3. The viscous damper according to claim 1 or 2, characterized in that, The top pad (6) is annular, and the piston rod (3) is located in the inner ring of the top pad (6); and / or; The bottom pad (7) is circular.

4. The viscous damper according to claim 3, characterized in that, The top pad (6) is located at the top center of the cylinder (1).

5. The viscous damper according to claim 3, characterized in that, The diameter of the bottom pad (7) is smaller than the internal diameter of the cylinder (1).
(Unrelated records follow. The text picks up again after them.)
-- ==== Sys2Proof/Laws/State.lean ====
section
/-! SUPPORT. One lemma per field per update of State, true by `rfl`, so that no proof unfolds a record update; and
the laws of the records indexed by a name. -/

namespace Sys2Proof

/-! ### Records indexed by a name -/

@[simp] theorem PerZone.get_set_self {α : Type} (p : PerZone α) (k : Zone) (a : α) : (p.set k a).get k = a := by
  cases k <;> rfl

theorem PerZone.get_set_of_ne {α : Type} (p : PerZone α) (k j : Zone) (a : α) (h : j ≠ k) : (p.set k a).get j = p.get j := by
  cases k <;> cases j <;> first | rfl | exact absurd rfl h

@[simp] theorem PerZone.set_get {α : Type} (p : PerZone α) (k : Zone) : p.set k (p.get k) = p := by
  cases k <;> rfl

@[simp] theorem PerZone.set_set {α : Type} (p : PerZone α) (k : Zone) (a b : α) : (p.set k a).set k b = p.set k b := by
  cases k <;> rfl

@[simp] theorem PerChannel.get_set_self {α : Type} (p : PerChannel α) (k : Channel) (a : α) : (p.set k a).get k = a := by
  cases k <;> rfl

theorem PerChannel.get_set_of_ne {α : Type} (p : PerChannel α) (k j : Channel) (a : α) (h : j ≠ k) : (p.set k a).get j = p.get j := by
  cases k <;> cases j <;> first | rfl | exact absurd rfl h

@[simp] theorem PerChannel.set_get {α : Type} (p : PerChannel α) (k : Channel) : p.set k (p.get k) = p := by
  cases k <;> rfl

@[simp] theorem PerChannel.set_set {α : Type} (p : PerChannel α) (k : Channel) (a b : α) : (p.set k a).set k b = p.set k b := by
  cases k <;> rfl

@[simp] theorem PerDoor.get_set_self {α : Type} (p : PerDoor α) (k : Door) (a : α) : (p.set k a).get k = a := by
  cases k <;> rfl

theorem PerDoor.get_set_of_ne {α : Type} (p : PerDoor α) (k j : Door) (a : α) (h : j ≠ k) : (p.set k a).get j = p.get j := by
  cases k <;> cases j <;> first | rfl | exact absurd rfl h

@[simp] theorem PerDoor.set_get {α : Type} (p : PerDoor α) (k : Door) : p.set k (p.get k) = p := by
  cases k <;> rfl

@[simp] theorem PerDoor.set_set {α : Type} (p : PerDoor α) (k : Door) (a b : α) : (p.set k a).set k b = p.set k b := by
  cases k <;> rfl

@[simp] theorem PerDamper.get_set_self {α : Type} (p : PerDamper α) (k : Damper) (a : α) : (p.set k a).get k = a := by
  cases k <;> rfl

theorem PerDamper.get_set_of_ne {α : Type} (p : PerDamper α) (k j : Damper) (a : α) (h : j ≠ k) : (p.set k a).get j = p.get j := by
  cases k <;> cases j <;> first | rfl | exact absurd rfl h

@[simp] theorem PerDamper.set_get {α : Type} (p : PerDamper α) (k : Damper) : p.set k (p.get k) = p := by
  cases k <;> rfl

@[simp] theorem PerDamper.set_set {α : Type} (p : PerDamper α) (k : Damper) (a b : α) : (p.set k a).set k b = p.set k b := by
  cases k <;> rfl

namespace Machine

@[simp] theorem Bank.get_set_self (b : Bank) (i : CounterId) (c : Counter) : (b.set i c).get i = c := by
  cases i <;> simp [Bank.get, Bank.set]

theorem Bank.get_set_of_ne (b : Bank) (i j : CounterId) (c : Counter) (h : j ≠ i) : (b.set i c).get j = b.get j := by
  cases i <;> cases j <;> first
    | rfl
    | exact absurd rfl h
    | exact PerZone.get_set_of_ne _ _ _ _ fun e => h (congrArg _ e)
    | exact PerDoor.get_set_of_ne _ _ _ _ fun e => h (congrArg _ e)

/-! ### One lemma per field per update -/

variable (s : State)
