-- ==== Sys2Proof/Laws/FramesPath.lean ====
section
/-! SUPPORT. One lemma per operation that says what it leaves alone: the operations of the counters, the Condition Unit, the air path, the compressor and the Arbiter. -/

namespace Sys2Proof.Machine

/-- A property of the state an operation answers, with the operation written once: for the proofs below. -/
def Holds (P : State → Prop) (t : State) : Prop := P t

theorem holds_elim (P : State → Prop) {t : State} (h : Holds P t) : P t := h

variable (s : State)

/-! ### Machine/Ops.lean -/

@[simp] theorem State.stopC_keeps (i : CounterId) :
    (State.stopC i s).pending = s.pending ∧ (State.stopC i s).settings = s.settings ∧
    (State.stopC i s).zones = s.zones ∧ (State.stopC i s).scanner = s.scanner ∧ (State.stopC i s).arb = s.arb ∧
    (State.stopC i s).air = s.air ∧ (State.stopC i s).comp = s.comp ∧ (State.stopC i s).defr = s.defr ∧
    (State.stopC i s).doors = s.doors ∧ (State.stopC i s).cond = s.cond ∧ (State.stopC i s).link = s.link ∧
    (State.stopC i s).own = s.own := by
  refine holds_elim (fun t =>
      t.pending = s.pending ∧ t.settings = s.settings ∧ t.zones = s.zones ∧ t.scanner = s.scanner ∧ t.arb = s.arb ∧
      t.air = s.air ∧ t.comp = s.comp ∧ t.defr = s.defr ∧ t.doors = s.doors ∧ t.cond = s.cond ∧ t.link = s.link ∧
      t.own = s.own) ?_
  simp [Holds, State.stopC]

@[simp] theorem State.clearC_keeps (i : CounterId) :
    (State.clearC i s).pending = s.pending ∧ (State.clearC i s).settings = s.settings ∧
    (State.clearC i s).zones = s.zones ∧ (State.clearC i s).scanner = s.scanner ∧ (State.clearC i s).arb = s.arb ∧
    (State.clearC i s).air = s.air ∧ (State.clearC i s).comp = s.comp ∧ (State.clearC i s).defr = s.defr ∧
    (State.clearC i s).doors = s.doors ∧ (State.clearC i s).cond = s.cond ∧ (State.clearC i s).link = s.link ∧
    (State.clearC i s).own = s.own := by
  refine holds_elim (fun t =>
      t.pending = s.pending ∧ t.settings = s.settings ∧ t.zones = s.zones ∧ t.scanner = s.scanner ∧ t.arb = s.arb ∧
      t.air = s.air ∧ t.comp = s.comp ∧ t.defr = s.defr ∧ t.doors = s.doors ∧ t.cond = s.cond ∧ t.link = s.link ∧
      t.own = s.own) ?_
  simp [Holds, State.clearC]

@[simp] theorem State.writeC_keeps (i : CounterId) (n : Nat) :
    (State.writeC i n s).pending = s.pending ∧ (State.writeC i n s).settings = s.settings ∧
    (State.writeC i n s).zones = s.zones ∧ (State.writeC i n s).scanner = s.scanner ∧
    (State.writeC i n s).arb = s.arb ∧ (State.writeC i n s).air = s.air ∧ (State.writeC i n s).comp = s.comp ∧
    (State.writeC i n s).defr = s.defr ∧ (State.writeC i n s).doors = s.doors ∧
    (State.writeC i n s).cond = s.cond ∧ (State.writeC i n s).link = s.link ∧ (State.writeC i n s).own = s.own := by
  refine holds_elim (fun t =>
      t.pending = s.pending ∧ t.settings = s.settings ∧ t.zones = s.zones ∧ t.scanner = s.scanner ∧ t.arb = s.arb ∧
      t.air = s.air ∧ t.comp = s.comp ∧ t.defr = s.defr ∧ t.doors = s.doors ∧ t.cond = s.cond ∧ t.link = s.link ∧
      t.own = s.own) ?_
  simp [Holds, State.writeC]

@[simp] theorem State.startC_keeps (i : CounterId) :
    (State.startC i s).pending = s.pending ∧ (State.startC i s).settings = s.settings ∧
    (State.startC i s).zones = s.zones ∧ (State.startC i s).scanner = s.scanner ∧ (State.startC i s).arb = s.arb ∧
    (State.startC i s).air = s.air ∧ (State.startC i s).comp = s.comp ∧ (State.startC i s).defr = s.defr ∧
    (State.startC i s).doors = s.doors ∧ (State.startC i s).cond = s.cond ∧ (State.startC i s).link = s.link := by
  refine holds_elim (fun t =>
      t.pending = s.pending ∧ t.settings = s.settings ∧ t.zones = s.zones ∧ t.scanner = s.scanner ∧ t.arb = s.arb ∧
      t.air = s.air ∧ t.comp = s.comp ∧ t.defr = s.defr ∧ t.doors = s.doors ∧ t.cond = s.cond ∧ t.link = s.link) ?_
  unfold State.startC
  dsimp only
  split <;> simp [Holds]

@[simp] theorem State.restartC_keeps (i : CounterId) (n : Nat) :
    (State.restartC i n s).pending = s.pending ∧ (State.restartC i n s).settings = s.settings ∧
    (State.restartC i n s).zones = s.zones ∧ (State.restartC i n s).scanner = s.scanner ∧
    (State.restartC i n s).arb = s.arb ∧ (State.restartC i n s).air = s.air ∧
    (State.restartC i n s).comp = s.comp ∧ (State.restartC i n s).defr = s.defr ∧
    (State.restartC i n s).doors = s.doors ∧ (State.restartC i n s).cond = s.cond ∧
    (State.restartC i n s).link = s.link := by
  refine holds_elim (fun t =>
      t.pending = s.pending ∧ t.settings = s.settings ∧ t.zones = s.zones ∧ t.scanner = s.scanner ∧ t.arb = s.arb ∧
      t.air = s.air ∧ t.comp = s.comp ∧ t.defr = s.defr ∧ t.doors = s.doors ∧ t.cond = s.cond ∧ t.link = s.link) ?_
  simp [Holds, State.restartC]

@[simp] theorem State.writeRunning_keeps (i : CounterId) (n : Nat) :
    (State.writeRunning i n s).pending = s.pending ∧ (State.writeRunning i n s).settings = s.settings ∧
    (State.writeRunning i n s).zones = s.zones ∧ (State.writeRunning i n s).scanner = s.scanner ∧
    (State.writeRunning i n s).arb = s.arb ∧ (State.writeRunning i n s).air = s.air ∧
    (State.writeRunning i n s).comp = s.comp ∧ (State.writeRunning i n s).defr = s.defr ∧
    (State.writeRunning i n s).doors = s.doors ∧ (State.writeRunning i n s).cond = s.cond ∧
    (State.writeRunning i n s).link = s.link ∧ (State.writeRunning i n s).own = s.own := by
  refine holds_elim (fun t =>
      t.pending = s.pending ∧ t.settings = s.settings ∧ t.zones = s.zones ∧ t.scanner = s.scanner ∧ t.arb = s.arb ∧
      t.air = s.air ∧ t.comp = s.comp ∧ t.defr = s.defr ∧ t.doors = s.doors ∧ t.cond = s.cond ∧ t.link = s.link ∧
      t.own = s.own) ?_
  unfold State.writeRunning
  split <;> simp [Holds]

/-! ### Machine/Flags.lean -/

@[simp] theorem warmDeassert_keeps (z : Zone) (cause : AlarmCause) :
    (warmDeassert z cause s).pending = s.pending ∧ (warmDeassert z cause s).settings = s.settings ∧
    (warmDeassert z cause s).zones = s.zones ∧ (warmDeassert z cause s).scanner = s.scanner ∧
    (warmDeassert z cause s).arb = s.arb ∧ (warmDeassert z cause s).air = s.air ∧
    (warmDeassert z cause s).comp = s.comp ∧ (warmDeassert z cause s).defr = s.defr ∧
    (warmDeassert z cause s).doors = s.doors ∧ (warmDeassert z cause s).bank = s.bank ∧
    (warmDeassert z cause s).link = s.link ∧ (warmDeassert z cause s).own = s.own := by
  refine holds_elim (fun t =>
      t.pending = s.pending ∧ t.settings = s.settings ∧ t.zones = s.zones ∧ t.scanner = s.scanner ∧ t.arb = s.arb ∧
      t.air = s.air ∧ t.comp = s.comp ∧ t.defr = s.defr ∧ t.doors = s.doors ∧ t.bank = s.bank ∧ t.link = s.link ∧
      t.own = s.own) ?_
  unfold warmDeassert
  repeat' split
  all_goals simp [Holds]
6. The viscous damper according to claim 1, characterized in that, The cylinder body (1) is equipped with a closed structure (8) on the top. The closed structure (8) includes a closed cover (81), a sliding sleeve (82), a ball bearing (83), and a sealing ring (84). The closed cover (81) is fixedly installed on the top of the cylinder body (1). The sliding sleeve (82) is fixedly installed on the top of the closed cover (81). The inner ring of the sliding sleeve (82) is in contact with the piston rod (3). The top of the cylinder body (1) is also equipped with a ball bearing (83) and a sealing ring (84). The ball bearing (83) and the sealing ring (84) are installed in cooperation with the piston rod (3).

7. The viscous damper according to claim 6, characterized in that, A sound-absorbing block (85) is provided between the enclosure (81) and the cylinder (1).

8. The viscous damper according to claim 1, characterized in that, The cylinder body (1) has a sandwich structure on its side wall, and a sound insulation layer (11) is installed inside the sandwich.

9. The viscous damper according to claim 1, characterized in that, A base (4) is fixedly installed at the bottom of the cylinder (1), and a first soft pad (41) is fixedly installed at the bottom of the base (4).

10. The viscous damper according to claim 1, characterized in that, A top plate (5) is fixedly installed on the top of the piston rod (3), and a second soft pad (51) is fixedly installed on the top of the top plate (5).